Matrimônio, um caminho de santificação (Parte III)

January 2, 2017

O SOFRIMENTO NO CASAMENTO

 

 

 

       Da mesma forma que o casamento faz parte da ordem natural do ser humano, assim também é o sofrimento.  Ele é intrínseco da condição limitada do homem. Entra no mundo através da desobediência de um casal, Adão e Eva, mas, em Cristo ele é redimido e pode ser usado como matéria prima para a santificação.

 

       Pode-se dizer que com a paixão de Cristo todo o sofrimento humano veio a encontrar-se numa nova situação. Parece mesmo que Job a tinha pressentido, quando dizia: “Eu sei que o meu Redentor está vivo...”, (54) e que para ela tivesse orientado o seu próprio sofrimento que, sem a Redenção, não teria podido revelar-lhe a plenitude do seu significado. Na Cruz de Cristo, não só se realizou a Redenção através do sofrimento, mas também o próprio sofrimento humano foi redimido. 19,2 SALVIFICI DOLORIS. 

 

       Essa realidade do sofrimento não é ausente na vida familiar. A felicidade da vida conjugal não os priva da cruz do sofrimento humano. A fome, o desemprego, as guerras, a infidelidade e a morte são alguns dos inúmeros tipos de sofrimento que atingem o casal. Diante desse fato, como podemos viver o sofrimento dentro da espiritualidade conjugal?

       Todo cristão é convidado a unir a sua dor ao sofrimento de Cristo, porém, o casal tem a graça e o dever de vivenciá-lo dentro da amizade virtuosa que os contempla. Os cônjuges devem ser cúmplices. Juntos e harmoniosamente devem abraçar a cruz de Nosso Senhor. O sofrimento deve ser usado para estreitar, amadurecer e fortalecer o relacionamento conjugal. Mais do que sofrer juntos, o sacramento do matrimônio exige que um alivie a dor do outro. Aqui cabe novamente a citação de Jo 15,13: Ninguém tem maior amor do que aquele que dá a sua vida por seus amigos.

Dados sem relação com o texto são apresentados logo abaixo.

-- ==== Sys2Proof/Syntax.lean ====
section
/-!
DEFINITION. The commands of the block: one constructor for each row of spec/opcode_table.json, with the row's
operands. A row whose event is a write of a register has the master that writes and the word that it writes; where
the row is one bit of a register, the operand `v` holds the other bits. A row that the world outside the device, or
time, brings about has what it supplies. A row that only SUP may write, with one value, has no operand: another
master's write of that register, or another value, is REGISTER_WRITE. The rows without operands stand last.
-/
namespace Sys2Proof

open Machine
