-- ==== Sys2Proof/Machine/RegMap.lean ====
section
/-!
DEFINITION. The register maps and field tables of every chapter (R10 to R13, R72, R73, R101, R102, R133
to R135, R167, R168, R206, R207, R266, R267, R296, R297, R326, R327, R353, R354, R383 to R386, R408 to R411,
R435, R436, R469 to R471, R494 to R496, R527 to R530): the address of each register by
its name in the manual, and one row a register giving its reset value and which of its bits each
access code covers.
-/
namespace Sys2Proof.Machine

       Abaixo segue mais uma carta de Santa Zélia endereçada a São Luís seu esposo. Nela, Zélia tenta acalmá-lo diante da notícia de que seu câncer de mama está em um estágio avançado. Em uma santa resignação ela se entrega nas mãos do Senhor e quer ser consolada pela presença do esposo:

 

       O médico acha que foi uma grande pena não ter feito a operação no princípio, mas, que agora é tarde demais. Contudo dá-me a impressão de que posso viver ainda muito tempo mesmo assim. Por isso entreguemo-nos nas mãos do Nosso Senhor que sabe bem melhor do que nós o que nos é necessário: “Ele é que abriu a chaga, ele é que a cura”. Na primeira peregrinação vou a Lourdes e espero que Nossa Senhora há de curar-me, se for necessário. Entretanto, sosseguemos. Sinto uma grande alegria por vos ir tornar a ver. O tempo parece-me tão comprido! Tanto queria ter voltado hoje! Só contigo é que estou bem, meu querido Luís.

 

       Luís e Zélia são um exemplo louvável de uma vida conjugal que soube passar pelo sofrimento em Cristo Jesus. Tiveram quatro filhos falecidos, sofreram com a guerra franco-prussiana, Zélia morre devido a um câncer de mama e Luís passa três anos de sua vida em um hospital psiquiátrico e posteriormente morre com arteriosclerose. No entanto, em todas essas provações deram um lindo testemunho de confiança na Providência Divina e de unidade conjugal.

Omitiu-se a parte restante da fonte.